The timing is critical: a pair of FADs would provide RSPs with an invaluable fallback position in the event that WBA4 negotiations don’t lead anywhere.
“The inquiry will allow the ACCC to make a final access determination (FAD), should one be needed, ahead of the expiry of the current wholesale broadband agreement at the end of November 2020,” the ACCC said.
“Any FAD would provide access seekers with certainty about the terms and conditions of the access to the NBN that would apply should they be unable to reach a new commercial agreement with NBN Co at that time.”
Sims said the ACCC’s pricing inquiry would still take into account NBN Co’s commercial reality. However, it appears the balance could be brought more to consumers than fulfilling NBN Co and the government’s economic goals for the project.
“We are interested in what changes can be made quickly to promote competition and the interests of consumers, while allowing NBN Co the opportunity to grow its revenues, invest in its business and earn an appropriate rate of return,” Sims said.
NBN Co's response
NBN Co said in a statement it "welcomed any additional options the ACCC may identify through its Access Pricing Inquiry to promote competition and the interests of customers, while allowing NBN Co the opportunity to grow its revenues and re-invest in the network."

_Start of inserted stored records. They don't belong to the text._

/-! ### The order -/

/-- R171 for SPLIT, the three checks named by propositions. -/
theorem validateSplit_order (r : Regs) {dims desc ov : Prop}
    (hdims : dims ↔ r.s.width.toNat = 0 ∨ r.s.height.toNat = 0 ∨ r.s.width.toNat % 2 = 1 ∨ r.s.height.toNat % 2 = 1)
    (hdesc : desc ↔ ¬ ∀ part ∈ splitParts r, part.Legal)
    (hov : ov ↔ ¬ (splitParts r).Pairwise fun a b => ¬ a.Overlaps b) :
    (dims → validateSplit r = .invalidDimensions) ∧ (¬ dims → desc → validateSplit r = .invalidDescriptor) ∧
    (¬ dims → ¬ desc → ov → validateSplit r = .overlap) ∧ (¬ dims → ¬ desc → ¬ ov → validateSplit r = .ok) := by
  classical
  have chain : validateSplit r = if dims then .invalidDimensions else if desc then .invalidDescriptor
      else if ov then .overlap else .ok :=
    if_congr hdims.symm rfl (if_congr hdesc.symm rfl (if_congr hov.symm rfl rfl))
  rw [chain]
  refine ⟨fun h => if_pos h, fun h h₁ => ?_, fun h h₁ h₂ => ?_, fun h h₁ h₂ => ?_⟩ <;> rw [if_neg h]
  · rw [if_pos h₁]
  · rw [if_neg h₁, if_pos h₂]
  · rw [if_neg h₁, if_neg h₂]

/-- R171 for RECON.* with a mask other than 0, the five checks named by propositions. -/
theorem validateRecon_order {e : Bool} {p : BitVec 4} (hp : p ≠ 0) (r : Regs) {inc mis dims desc ov : Prop}
    (hinc : inc ↔ e = true ∧ p ≠ 0b1111)
    (hmis : mis ↔ ∃ i ∈ presentQuads p, ((r.q i).width.toNat, (r.q i).height.toNat) ≠ quadDims p r)
    (hdims : dims ↔ (quadDims p r).1 = 0 ∨ (quadDims p r).2 = 0 ∨ 0x7FFF < (quadDims p r).1 ∨ 0x7FFF < (quadDims p r).2)
    (hdesc : desc ↔ ¬ ∀ part ∈ outPart p r :: inParts (presentQuads p) p r, part.Legal)
    (hov : ov ↔ ∃ part ∈ inParts (presentQuads p) p r, (outPart p r).Overlaps part) :
    (inc → validateRecon e p r = .incompleteInput) ∧ (¬ inc → mis → validateRecon e p r = .dimensionMismatch) ∧
    (¬ inc → ¬ mis → dims → validateRecon e p r = .invalidDimensions) ∧
    (¬ inc → ¬ mis → ¬ dims → desc → validateRecon e p r = .invalidDescriptor) ∧
    (¬ inc → ¬ mis → ¬ dims → ¬ desc → ov → validateRecon e p r = .overlap) ∧
    (¬ inc → ¬ mis → ¬ dims → ¬ desc → ¬ ov → validateRecon e p r = .ok) := by
  classical
  have chain : validateRecon e p r = if inc then .incompleteInput else if mis then .dimensionMismatch
      else if dims then .invalidDimensions else if desc then .invalidDescriptor else if ov then .overlap else .ok :=
    (if_neg hp).trans <| if_congr hinc.symm rfl <| if_congr hmis.symm rfl <| if_congr hdims.symm rfl <|
      if_congr hdesc.symm rfl <| if_congr hov.symm rfl rfl
  rw [chain]
  refine ⟨fun h => if_pos h, fun h h₁ => ?_, fun h h₁ h₂ => ?_, fun h h₁ h₂ h₃ => ?_, fun h h₁ h₂ h₃ h₄ => ?_,
    fun h h₁ h₂ h₃ h₄ => ?_⟩ <;> rw [if_neg h]
  · rw [if_pos h₁]
  · rw [if_neg h₁, if_pos h₂]
  · rw [if_neg h₁, if_neg h₂, if_pos h₃]
  · rw [if_neg h₁, if_neg h₂, if_neg h₃, if_pos h₄]
  · rw [if_neg h₁, if_neg h₂, if_neg h₃, if_neg h₄]

/-- Settles O21: the chain of checks of each branch, each check read as the rule states it. -/
theorem validationOrder : Obligations.ValidationOrder := by
  refine ⟨fun w r k hd => validateWord_illegal hd r, fun w r hd dims desc ov hdims hdesc hov => ?_, ?_⟩
  · rw [validateWord_of_decode hd]
    refine validateSplit_order r hdims ?_ ?_
    · rw [hdesc, splitParts_legal_iff]
      exact (not_and_or.trans (or_congr_right not_forall)).symm
    · rw [hov, splitParts_apart_iff]
      refine (or_congr ?_ ?_).trans not_and_or.symm <;> simp only [not_forall, exists_prop, not_not]
  · intro w r p hd qw qh inc mis dims desc ov hq hinc hmis hdims hdesc hov
    obtain ⟨e, hw, he⟩ := validateWord_recon hd r
    rw [hw]
    by_cases hp : p = 0
    · simp only [hp, ne_eq, not_true_eq_false, false_imp_iff, and_true, forall_true_left]
      exact validateRecon_noInput rfl r
    · obtain ⟨rfl, rfl⟩ := hq (lowest p) (present_lowest hp) fun _ => lowest_le
      simp only [hp, ne_eq, not_false_eq_true, false_imp_iff, true_and, forall_true_left]
      refine validateRecon_order hp r (hinc.trans (and_congr_left' he.symm)) (hmis.trans (mismatch_iff hp).symm) hdims ?_ ?_
      · rw [hdesc, reconParts_legal_iff, or_comm]
        refine (or_congr_right ?_).trans not_and_or.symm
        simp only [not_forall, exists_prop, quadDims]
      · rw [hov, inParts_overlap_iff]
        rfl

end Sys2Proof.Machine
end

section
/-! The end with BUS_ERROR: which accesses end a run with it, and what it leaves (R35, R80, R170, R175, R176). -/

namespace Sys2Proof.Machine

/-! ### The accesses of a command -/

theorem parts_recon_cases {i : Instr} {p : BitVec 4} {r : Regs}
    (hi : i = .reconExact p ∨ i = .reconHeur p ∨ i = .reconInpaint p) (hv : validate i r = .ok) {part : Part}
    (h : part ∈ parts i r) : part = outPart p r ∨
      ∃ j, present p j = true ∧ part = ⟨r.q j, (quadDims p r).1, (quadDims p r).2, false⟩ := by
  have input : ∀ qs : List Quad, (∀ j ∈ qs, present p j = true) → part ∈ outPart p r :: inParts qs p r →
      part = outPart p r ∨ ∃ j, present p j = true ∧ part = ⟨r.q j, (quadDims p r).1, (quadDims p r).2, false⟩ := by
    intro qs hqs hmem
    refine (List.mem_cons.1 hmem).imp_right fun hin => ?_
    obtain ⟨j, hj, rfl⟩ := List.mem_map.1 hin
    exact ⟨j, hqs j hj, rfl⟩
  rcases hi with rfl | rfl | rfl <;> have hok := validateRecon_ok.1 hv <;> rw [parts, if_neg hok.some] at h
  · exact input quads (fun j _ => by rw [hok.all rfl]; exact present_all j) h
  · exact input (presentQuads p) (fun j => mem_presentQuads.1) h
  · exact input (presentQuads p) (fun j => mem_presentQuads.1) h

theorem recon_reads_mem {i : Instr} {p : BitVec 4} {st : State}
    (hi : i = .reconExact p ∨ i = .reconHeur p ∨ i = .reconInpaint p) {j : Quad} (hj : present p j = true) {x y : Nat}
    (hx : x < (quadDims p st.regs).1) (hy : y < (quadDims p st.regs).2) : addr (st.regs.q j) x y ∈ (jobOf i st).reads := by
  have hgrid : addr (st.regs.q j) x y ∈ grid (quadDims p st.regs).1 (quadDims p st.regs).2 fun qx qy =>
      addr (st.regs.q j) qx qy :=
    mem_grid.2 ⟨x, y, hx, hy, rfl⟩
  rcases hi with rfl | rfl | rfl
  · exact List.mem_flatMap.2 ⟨j, mem_quads j, hgrid⟩
  · exact List.mem_flatMap.2 ⟨j, mem_presentQuads.2 hj, hgrid⟩
  · exact List.mem_flatMap.2 ⟨j, mem_presentQuads.2 hj, hgrid⟩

"NBN Co has been working cooperatively with the ACCC, RSPs and industry groups to ensure our entry level wholesale pricing provides a smooth transition for customers migrating from legacy phone and internet services to the NBN," a spokesperson said.
NBN Co introduced "a modified 12/1 Entry Level Bundle (mELB) discount on 1 October 2019", which, the company said, allows RSPs "to develop affordable 12/1 broadband plans for a similar price to legacy products, with either capped or uncapped data inclusions."